* * *
Разбудил Севку вибрирующий мобильник.
– Да, – сонно отозвался он, даже не взглянув, кто звонит.
– Дрыхнешь? – спросила Шуба.
– Дрыхну, – буркнул Севка, ощутив от звонка Шурки сложное чувство – радость, смешанную с раздражением.
– Я хотела извиниться, – сказала Шуба.
– За что?
– Просто извиниться.
– Я тебя извиняю.
– А ещё я хотела сказать спасибо.
– Шуба, ты издеваешься?! Сейчас полседьмого утра, куда мне твоё спасибо девать?
– Ты можешь тешить им своё самолюбие. Ты же любишь тешить своё самолюбие?
– Я вообще люблю себя тешить, – проворчал Севка, чувствуя, как раздражение начинает преобладать над радостью.
– А ещё я хотела сказать, что спортивку мне подарил отец, который бросил нас с матерью, когда мне было пять месяцев. Всплыл тут недавно и подарил. Почему было не взять?
– Зачем ты мне это говоришь?
– Мы же друзья…
– И что?
Она опять первой бросила трубку.
Севка вздохнул и медленно слез со стола. Они стали ссориться как любовники. И это был плохой признак. Надо бы "ограничить общение", как говорила классная руководительница Фокина, когда он связался с плохой компанией.
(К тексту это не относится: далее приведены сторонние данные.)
-- ==== Sys2Proof/Tests/Witnesses.lean ====
section
/-! SUPPORT. For each statement of Certificates/Slice0/Obligations.lean that has hypotheses, states and operands that meet all of
them together, at the boundary values of its clauses. -/

namespace Sys2Proof.Tests

open Sys2Proof.Machine

/-- A test on a next state shows that there is one. -/
theorem exists_next {o : Host.Outcome State Fault Refusal} {f : State → Bool} (h : nextIs o f = true) :
    ∃ t, o = .next t ∧ f t = true := by
  cases o with
  | next t => exact ⟨t, rfl, h⟩
  | fault _ => cases h
  | refused _ => cases h

/-! ## States -/

/-- A parser step about to run. -/
def parseAt (st : PState) (cur : Nat) (bytes : List Byte) : State :=
  withPipe { parsing bytes with pstate := st, cur := cur }

/-- A whole IPv4 frame in the decision stage, with the table of W2. -/
def decideIp : State :=
  { withPipe
      { parsing (ethOf 8 0 ++ ipv4Co9) with
        stage := .decide, pstate := .accept, cur := 34, payloadOff := 34, payloadSet := true, eth := eth1 0x0800
        ipv4 := ip1 } with
    cfg := { ft := ftW2, las := lasEmpty } }

/-- A whole address-resolution request in the decision stage, with no local address. -/
def decideArp : State :=
  withPipe
    { parsing (ethOf 8 6 ++ arpCo2) with
      stage := .decide, pstate := .accept, cur := 42, payloadOff := 42, payloadSet := true, eth := eth1 0x0806
      arp := arp1 }

/-- A whole source-route frame of this stack in the decision stage. -/
def decideSr (t : SrStack) (ttl : Byte) : State :=
  withPipe
    { parsing (ethOf 0x12 0x34 ++ List.replicate 40 0) with
      stage := .decide, pstate := .accept, cur := 34 + 2 * t.len, payloadOff := 34 + 2 * t.len, payloadSet := true
      eth := eth1 0x1234, sr := t, ipv4 := { ip1 with ttl := ttl } }

/-- A full stack whose last entry has the bottom-of-stack flag 1. -/
def fullStack : SrStack :=
  { len := 10
    e := #v[⟨false, 1⟩, ⟨false, 2⟩, ⟨false, 3⟩, ⟨false, 4⟩, ⟨false, 5⟩, ⟨false, 6⟩, ⟨false, 7⟩, ⟨false, 8⟩, ⟨false, 9⟩,
      ⟨true, 10⟩] }

/-- The dropped IPv4 frame in the checksum stage. -/
def csumIp : State :=
  withPipe { decideIp.pipe with stage := .csum, drop := true, err := .noMatch }

/-- A table with its first `n` entry registers valid. -/
def tableOfSize (n : Nat) : List FtEntry := (List.range n).map fun i => ⟨true, BitVec.ofNat 32 i, 32, 5, 0⟩

theorem tableOfSize_length (n : Nat) : (tableOfSize n).length = n := by rw [tableOfSize, List.length_map, List.length_range]

theorem tableOfSize_plen {n : Nat} {e : FtEntry} (h : e ∈ tableOfSize n) : e.valid = true ∧ e.plen = 32 ∧ e.port = 5 := by
  obtain ⟨i, -, rfl⟩ := List.mem_map.1 h
  exact ⟨rfl, rfl, rfl⟩

theorem tableOfSize_ok (n : Nat) (hn : n ≤ Config.ftCapacity) : tableOk (tableOfSize n) := by
  have hn' : n ≤ 1024 := hn
  refine ⟨?_, ?_, ?_⟩
  · rw [tableOfSize_length]
    exact hn
  · intro e he
    obtain ⟨h1, h2, h3⟩ := tableOfSize_plen he
    rw [h2, h3]
    exact ⟨h1, by decide, by decide⟩
  · have hm : prefixMask (BitVec.toNat (32#6)) = BitVec.allOnes 32 := by decide
    rw [tableOfSize, List.pairwise_map]
    refine List.Pairwise.imp_of_mem ?_ (List.nodup_range (n := n))
    intro a b ha hb hab h
    have ha := List.mem_range.1 ha
    have hb := List.mem_range.1 hb
    simp only [ftKey, Prod.mk.injEq] at h
    have h1 : BitVec.ofNat 32 a &&& BitVec.allOnes 32 = BitVec.ofNat 32 b &&& BitVec.allOnes 32 := by
      rw [← hm]
      exact h.1
    rw [BitVec.and_allOnes, BitVec.and_allOnes] at h1
    have h2 := congrArg BitVec.toNat h1
    simp only [BitVec.toNat_ofNat] at h2
    omega

/-- The reset machine with this table. -/
def withTable (ft : List FtEntry) : State := { State.reset with cfg := { ft := ft, las := lasEmpty } }

theorem withTable_ft (ft : List FtEntry) : (withTable ft).cfg.ft = ft := rfl

/-- The active instance's own turn in a stage. -/
abbrev ownAt (s : State) (g : Stage) : Prop := s.params.distinct ∧ ownTurn s ∧ s.pipe.stage = g

/-! ## These states meet the invariant -/

/-- An IPv4 frame whose parser is in ACCEPT. -/
def acceptIp : State := withPipe { decideIp.pipe with stage := .parse, payloadSet := false }

theorem decideIp_inv : machineInv decideIp := by
  refine ⟨by decide, by decide, ⟨by decide, ?_, ?_, ?_, ?_, ?_⟩, fun _ hp => nomatch hp⟩ <;> intro h <;>
    first
      | exact absurd h (by decide)
      | exact ⟨by decide, by decide, by decide, by decide, by decide⟩

theorem decideArp_inv : machineInv decideArp := by
  refine ⟨by decide, by decide, ⟨by decide, ?_, ?_, ?_, ?_, ?_⟩, fun _ hp => nomatch hp⟩ <;> intro h <;>
    first
      | exact absurd h (by decide)
      | exact ⟨by decide, by decide, by decide, by decide, by decide⟩

theorem acceptIp_inv : machineInv acceptIp := by
  refine ⟨by decide, by decide, ⟨by decide, ?_, ?_, ?_, ?_, ?_⟩, fun _ hp => nomatch hp⟩ <;> intro h <;>
    first
      | exact absurd h (by decide)
      | exact ⟨by decide, by decide, by decide, by decide, by decide, by decide, by decide, by decide⟩

theorem csumIp_inv : machineInv csumIp := by
  refine ⟨by decide, by decide, ⟨by decide, ?_, ?_, ?_, ?_, ?_⟩, fun _ hp => nomatch hp⟩ <;> intro h <;>
    first
      | exact absurd h (by decide)
      | exact ⟨by decide, by decide⟩

theorem started_inv : machineInv (parseAt .start 0 (ethOf 8 0)) := by
  refine ⟨by decide, by decide, ⟨by decide, ?_, ?_, ?_, ?_, ?_⟩, fun _ hp => nomatch hp⟩ <;> intro h <;>
    first
      | exact absurd h (by decide)
      | exact ⟨by decide, by decide, by decide, by decide, by decide, by decide, by decide, by decide⟩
Получалось, что Шуба попадала в разряд такой вот "дурной компании", раз вместо удовольствия от общения с ней, он стал получать сплошные головняки. Хорошо, конечно, что машину ей подарил блудный папа, а не престарелый любовник-миллионер, но… разве в сущности Севке есть до этого дело?!
Фокин пригладил волосы, натянул рубашку и джинсы. Предстояло умыться, но раковина находилась в туалете, а туалет располагался в конце коридора.
Включив кофеварку, Сева вышел из кабинета, но, от увиденного в панике заскочил обратно, снова закрывшись на ключ.
В коридоре, возле его двери, стоял письменный стол. На столе красовались компьютер, телефон, настольная лампа, письменные принадлежности и даже какие-то глупые статуэтки, которыми дамочки любят украшать своё рабочее место. За столом со страшно деловым видом восседала мадам Фокина.
– Всеволод! – закричала она. – Вы проснулись?! Я немедленно сварю вам кофе. Вы какой любите, эспрессо, латте, или американо?
– Пошла в жопу! – завопил Фокин в замочную скважину.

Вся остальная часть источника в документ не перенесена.